Функ, следовательно, верил, что дети и даже внуки на «Ките» будут. Он был, как уже сказано, добрым человеком, но всего лишь теоретиком, ни разу, кажется, так и не принявшим участия ни в одной мало-мальски продолжительной экспедиции. Так что мнение его может показаться чрезмерно оптимистическим; впрочем, извиняет его то обстоятельство, что речь в данном случае шла не о науке физике.
Ребенок плакал, плакал во тьме, плакал тонко и жалобно, и это было невыносимо. Мила знала, что ребенка нет, как не было и темноты — она теперь не гасила свет в своей каюте даже на ночь, — и все же ребенок плакал, и жить так было нельзя. Она встала, набросила халат и вышла из каюты, а ребенок все плакал, хотя она понимала, что никто, кроме нее, не слышит и никогда не услышит этого звука.

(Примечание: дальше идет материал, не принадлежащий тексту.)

-- ==== Sys2Proof/Certificates/Slice0/Obligations.lean ====
section
/-! DEFINITION. The statements for the provers. Each says what one command, one table operation or the whole
machine does, in the words of the rules it names in OBLIGATIONS.json; where it rests on a choice of the model, its
docstring names the log entry. -/

open Sys2Proof Sys2Proof.Machine

/-! ## The queue, the port and the resets -/

/-- A step runs the command at the front of the queue on the state with the queue's rest; with no command waiting
the block idles (log 4, log 24). -/
def Obligations.StepRunsFrontCommand : Prop :=
  (∀ (s : State) (c : Instr) (rest : List Instr),
    step { s with pending := c :: rest } = exec c { s with pending := rest }) ∧
  ∀ s : State, s.pending = [] → step s = .next s

/-- Every command answers a next state: one whose event cannot take place changes nothing (log 5). No command, a reset
included, touches the queue of waiting commands (log 24). -/
def Obligations.EveryCommandCompletes : Prop :=
  ∀ (c : Instr) (s : State), ∃ t, exec c s = .next t ∧ t.pending = s.pending

/-- A power-on reset puts every block at its reset values, from any state (R164). That RST- is not asserted after it is
log 8, and that the records kept for the own number take the values of a peer's is log 23. -/
def Obligations.PowerOnResetValues : Prop :=
  ∀ (straps : Straps) (s : State), ∃ t, exec (.powerOnReset straps) s = .next t ∧
    t.ctl = { state := .config, number := straps.stationNumber, rateClass := straps.rateClass,
              resetCause := .powerOn, lastStartRefusal := .none, duplicateSeen := false, mapActive := false,
              cfg := t.ctl.cfg, activeMap := [], digest := 0#16, previousEpoch := none, listenTimer := none,
              leavingTimer := none, resetAsserted := false } ∧
    t.ctl.cfg.epoch = 0#16 ∧ t.ctl.cfg.presenceInterval = 0#16 ∧ t.ctl.cfg.silenceLimit = 0#16 ∧
    t.ctl.cfg.windowWaitLimit = 0#16 ∧ t.ctl.cfg.rangeCount = 0#16 ∧
    (∀ k : Fin 8, t.ctl.cfg.ranges.get k = { first := 0#16, last := 0#16, home := 0#16 }) ∧
    t.home = { table := [], inbound := [], pendingPurge := [], walk := none } ∧
    (∀ u : Tag, t.slot u = none) ∧ t.req.completions = [] ∧
    t.bus = { linePhase := .startUp, positionCounter := none, ownPosition := none, reference := none,
              attempt := none, ackDue := none, ackSending := none, windowTransmission := false } ∧
    t.dlv.requests = [] ∧ t.dlv.responses = [] ∧ t.dlv.presenceDue = false ∧ t.dlv.leaveDue = false ∧
    (∀ p : Station, t.sendRecord p =
        { nextSequence := 0#8, started := none, attempts := 0, lastAnswer := .none, holdOff := none } ∧
      t.receiveRecord p = none ∧
      t.peer p = { state := .unknown, epoch := none, silenceTimer := none, syncOut := true, syncIn := true }) ∧
    t.roster.presenceTimer = none ∧ t.roster.fresh = false ∧
    (∀ i : Fin 14, t.staged i = 0#16) ∧ t.port.result = .none ∧ t.port.interruptEnable = false ∧
    t.port.probeLock = 0#16 ∧ t.port.window = .idle ∧ t.port.lastGrant = { generation := 0#16, value := [] } ∧
    t.rdyHigh = true ∧ t.irqActive = false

Мила плохо понимала, стоит ночь или день — она избегала смотреть на часы, а свои куда-то забросила. Салон был пуст, но и это ни о чем не говорило: люди теперь избегали собираться вместе, им не хотелось видеть друг друга, они ничем не могли помочь один другому и ничего не могли получить у товарищей по несчастью. Они остались наедине каждый с самим собой, со своей памятью и совестью, потому что память каждого принадлежала лишь ему одному и не совпадала с тем, что помнили другие. Они не знали друг друга до начала злосчастного рейса, и общим у них было лишь самое неопределенное — Земля, планеты, а именно этого и Не хотелось касаться: рана кровоточила. И совесть у каждого говорила своим, особым голосом; совесть Милы казнила Женщину за все — за то, что родила ребенка, что оставила его и поехала на Антору, и за то, что на целый рейс задержалась там с Валей и не улетела тем кораблем, который, наверное, благополучно достиг Земли, причем задержалась не потому, что Валя хотел этого, а хотела она сама и сослалась на какие-то профессиональные надобности; и, наконец, села на этот корабль, которому, видимо, суждено было стать местом ее гибели.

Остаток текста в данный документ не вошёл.